Companies will do all three.
catperson
Thanks for these posts, Richard. They’re really interesting and informative. Bonus points for the Cake reference.
YellowJornalism
Early-morning Cake reference for the win!
Richard Mayhew
@catperson: Somehow Cake would be the sound track of my late teens and early twenties if a biopic of an amazingly obscure and not too interesting bureaucrat was to be made.
AkaDad
But is she all alone in her time of need?
Btw, Cake does a great cover of “I Will Survive.”
japa21
Thanks Richard. I had asked a few weeks ago, when you were in the midst of major work issues, if you thought provider participation in the exchanges might mirror what was seen back in the 70’s and early 80’s with participation in HMO’s.
Early on, providers avoided HMO’s on a large scale due to the lower reimbursement. However, carriers sold a ton of HMO policies and providers realized that they were not only missing out on new patients, but also losing current patients.
Basically, it appears you are seeing the same thing happening at Mayhew Insurance, and I would expect this trend to continue as enrollments in the exchanges continue to increase.
skerry
Interesting. It makes me think of the inaccessability that a lot of women have in this country for reproductive health care, particularly abortion services. Some states are down to a single provider. Does this play into the network design?
mattH
1)This is cool, to know that a somewhat flawed tool, and its “improvement” has an indirect impact on something else.
2) Typo with Manhattan.
Richard Mayhew
@skerry: For abortion, no. It is not a required health service.
Where it will come into play is this type of analysis should be used as clear evidence about the undue burden the TRAP laws impose but the courts don’t give a fuck about that as their sisters, daughters, mistresses can all afford to travel to a blue state or out of the country for a little while.
aimai
Great post, as usual, Richard.

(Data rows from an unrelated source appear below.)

-- ==== Sys2Proof/Machine/Counters.lean ====
section
/-!
DEFINITION. Completion counters of launches, graphs, phases and jobs (02 R37 to R43, 12 R258 to R260): what each
event does to a counter, what follows from completion, and the strands that JOIN wakes.
-/

namespace Sys2Proof.Machine

/-- A launch of a job. -/
def Job.launch? (j : Job) (n : Nat) : Option Launch := (j.launches.find? (·.1 = n)).map (·.2)
/-- A graph of a job. -/
def Job.graph? (j : Job) (n : Nat) : Option Graph := (j.graphs.find? (·.1 = n)).map (·.2)
/-- A phase of a job, by number. -/
def Job.phase? (j : Job) (n : Nat) : Option Phase := (j.phases.find? (·.1 = n)).map (·.2)

/-- The counter of a unit that is live. -/
def Job.counter? (j : Job) (lv : Level) (n : Nat) : Option Counter :=
  match lv with
  | .launch => (j.launch? n).map (·.ctr)
  | .graph => (j.graph? n).map (·.ctr)
  | .phase => (j.phase? n).map (·.ctr)
  | .job => some j.ctr

/-- The counter of a job's unit. -/
def State.counter? (s : State) (job : BitVec 16) (lv : Level) (n : Nat) : Option Counter :=
  (s.job? job).bind fun j => j.counter? lv n

/-- The job with a unit's counter replaced. -/
def Job.setCounter (j : Job) (lv : Level) (n : Nat) (c : Counter) : Job :=
  match lv with
  | .launch => match j.launch? n with
    | some l => { j with launches := j.launches.put n { l with ctr := c } }
    | none => j
  | .graph => match j.graph? n with
    | some g => { j with graphs := j.graphs.put n { g with ctr := c } }
    | none => j
  | .phase => match j.phase? n with
    | some p => { j with phases := j.phases.put n { p with ctr := c } }
    | none => j
  | .job => { j with ctr := c }

/-- A unit's counter word: a unit that is not live reads as DONE (12 R259). -/
def State.counterWord (s : State) (job : BitVec 16) (lv : Level) (n : Nat) : Word :=
  match s.counter? job lv n with
  | some c => c.word
  | none => doneWord

/-- A strand returns from JOIN: its destination takes the counter word, late (12 R259). -/
def Strand.joined (t : Strand) (lv : Level) (n : Nat) (w : Word) : Strand :=
  match t.st with
  | .parked (.join lv' n' d l) => if lv' = lv ∧ n' = n then t.late d w l (t.pc + 4) else t
  | _ => t

/-- Every strand of the job parked in JOIN on a unit is woken (03 R49); what the unit's members did is seen after
the return (05 R98). -/
def State.wakeJoins (s : State) (job : BitVec 16) (lv : Level) (n : Nat) (w : Word) : State :=
  let f (t : Strand) : Strand := if t.job = job then t.joined lv n w else t
  let g (k : Core) : Core :=
    let ts := k.strands.map fun x => (x.1, f x.2)
    if ts = k.strands then k else { k.dropRc with strands := ts }
  { s with cores := s.cores.map fun x => (x.1, g x.2) }

/-- A counter less one, with ERR where the member ended so (02 R38, R40). -/
def Counter.dec (c : Counter) (err : Bool) : Counter :=
  let n := c.count - 1
  { c with count := n, err := c.err || err, done := c.done || n = 0 }

/-- The job counter loses a phase. -/
def State.jobDec (s : State) (job : BitVec 16) (err : Bool) : State :=
  match s.counter? job .job 0 with
  | some c =>
    let c := c.dec err
    let s := s.modJob job fun j => { j with ctr := c }
    if c.done then s.wakeJoins job .job 0 c.word else s
  | none => s

/-- Bytes that a log record takes (16 R291). -/
def logSize (payload : List Byte) : Nat := 16 + ceilDiv payload.length 16 * 16

/-- The bytes that records of a log take. -/
def logBytes (rs : List LogRec) : Nat := (rs.map fun r => logSize r.payload).sum

/-- The batt log trimmed to the end of a phase: the records after it stand where they stood. -/
def Job.trim (j : Job) (p : Nat) : Job :=
  let gone := j.log.filter fun r => !decide (p < r.phase)
  { j with boundary := p, log := j.log.filter fun r => decide (p < r.phase),
           logstart := (j.logstart + logBytes gone) % max 1 j.loglen }

/-- A phase's counter takes a decrement; a completed phase becomes the replay boundary and the batt log is trimmed
to it (02 R43). -/
def State.phaseDec (s : State) (job : BitVec 16) (p : Nat) (err : Bool) : State :=
  match s.counter? job .phase p with
  | some c =>
    if c.done then s
    else
      let c := c.dec err
      let s := s.modJob job fun j => j.setCounter .phase p c
      if c.done then
        let s := s.wakeJoins job .phase p c.word
        let s := s.modJob job fun j => { j.trim p with phases := j.phases.del p }
        s.jobDec job c.err
      else s
  | none => s

/-- A graph is complete: its number and its launches' numbers become free, and the wale tiles that name one as their
owner launch are no more those of a launch to come. -/
def State.freeLaunches (s : State) (job : BitVec 16) (g : Nat) : State :=
  let owned (w : Wale) : Bool := w.job = job && match (s.job? job).bind (·.launch? w.lid.toNat) with
    | some l => l.graph = g
    | none => false
  let f (w : Wale) : Wale := if owned w then { w with past := true } else w
  let s : State := { s with wales := s.wales.map fun x : Nat × Wale => (x.1, f x.2) }
  s.modJob job fun j => { j with graphs := j.graphs.del g, launches := j.launches.filter fun x => x.2.graph ≠ g }

/-- A graph's counter takes a decrement. When it completes, its number and its launches' numbers become free. -/
def State.graphDec (s : State) (job : BitVec 16) (g : Nat) (err : Bool) : State :=
  match (s.job? job).bind (·.graph? g) with
  | some gr =>
    let c := gr.ctr.dec err
    let s := s.modJob job fun j => { j with graphs := j.graphs.put g { gr with ctr := c } }
    if c.done then
      let s := s.wakeJoins job .graph g c.word
      let s := s.freeLaunches job g
      s.phaseDec job gr.phase c.err
    else s
  | none => s

/-- Counter arms of a launch lapse when it completes or is cancelled (03 R61). -/
def State.lapseArms (s : State) (job : BitVec 16) (lid : Nat) : State :=
  let g (k : Core) : Core :=
    { k with arms := k.arms.filter fun x => !(x.2.job = job && x.2.lid.toNat = lid) }
  { s with cores := s.cores.map fun x => (x.1, g x.2) }

/-- A launch's counter takes `n` decrements. When it completes, launches that wait for it wait no more, its arms
lapse, JOINs return and its graph counts one less (02 R38). -/
def State.launchDec (s : State) (job : BitVec 16) (lid n : Nat) (err : Bool) : State :=
  match (s.job? job).bind (·.launch? lid) with
  | some l =>
    if l.ctr.done then s
    else
      let m := l.ctr.count - n
      let c : Counter := { l.ctr with count := m, err := l.ctr.err || err, done := m = 0 }
      let s := s.modJob job fun j => { j with launches := j.launches.put lid { l with ctr := c } }
      if c.done then
        let s := s.modJob job fun j =>
          { j with launches := j.launches.map fun x => (x.1, { x.2 with waits := x.2.waits.filter (· ≠ lid) }) }
        let s := (s.lapseArms job lid).wakeJoins job .launch lid c.word
        s.graphDec job l.graph c.err
      else s
  | none => s

/-- A member adds one to its launch, unless a CANCEL has reached the counter: then it is refused (02 R42). -/
def State.launchInc (s : State) (job : BitVec 16) (lid : Nat) : State × Bool :=
  match (s.job? job).bind (·.launch? lid) with
  | some l =>
    if l.ctr.canc then (s, false)
    else if l.ctr.done then (s, true)
    else (s.modJob job fun j => { j with
      launches := j.launches.put lid { l with ctr := { l.ctr with count := l.ctr.count + 1 } } }, true)
  | none => (s, true)

/-- A decrement of a launch on its way to its counter: it arrives at once unless accesses are kept in flight. -/
def State.sendDec (s : State) (job : BitVec 16) (lid : Nat) (err : Bool) : State :=
  if s.split then
    { s with ctrs := s.ctrs ++ [⟨job, .launch, lid, if err then .decErr else .dec⟩] }
  else s.launchDec job lid 1 err

/-- CANC is set on a unit that is not complete (02 R42). -/
def State.markCanc (s : State) (job : BitVec 16) (lv : Level) (n : Nat) : State :=
  match s.counter? job lv n with
  | some c => if c.done then s else s.modJob job fun j => j.setCounter lv n { c with canc := true }
  | none => s

/-- ERR is set on a launch. -/
def State.markErr (s : State) (job : BitVec 16) (lid : Nat) : State :=
  match s.counter? job .launch lid with
  | some c => if c.done then s else s.modJob job fun j => j.setCounter .launch lid { c with err := true }
  | none => s

end Sys2Proof.Machine
end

Thanks so much.
JPL
Richard, How will the Hobby Lobby ruling affect your business model?
thatguy
Richard,
I would love to know your thoughts on Steve Parente’s editorial in the WSJ this morning.
For those who don’t know he’s a health economist who was Romney’s health advisor during the campaign.
Richard Mayhew
@JPL: If Hobby Lobby wins, it is a pain in the ass on the plumbing end if everyone and their asshole preacher brother can request a non-standard plan, but it is not a big deal as we have riders for everything as it is.
John S.
So awesome to see all the Cake love. I’ve been a huge fan for years, and always enjoy seeing them live.
FlipYrWhig
Churning, and burning, he yearns for the cup.
Suffern ACE
@John S.: I like the albums, but they gave the worst concert performance of a professional band ever when I went to see them. Maybe they were sick or something, but it appeared that they were too drugged up to play, and in fact, the bass player just left the stage for the last 20 minutes of the concert while the lead singer sat down and from time to time, just stopped singing. That was quite a few key members of the band going AWOL.
Richard Mayhew
@thatguy: Short version — he is full of shit.
Long version — if you assume that the subsidy structure will be changed so that the feds don’t eat the cost of above average premium growth, if you assume that the appropriate baseline for pricing changes is 2008-2013, especially weighing your model to 2008-2010 (gee what happened to the economy then), if you assume state regulators and political pressure will allow narrow networks to exclude any/all specialists, then he has an argument.
If one of those assumptions is pressured, much less violated, he is full of shit.
mattH
@Richard Mayhew: one more reason I’m glad you’re here.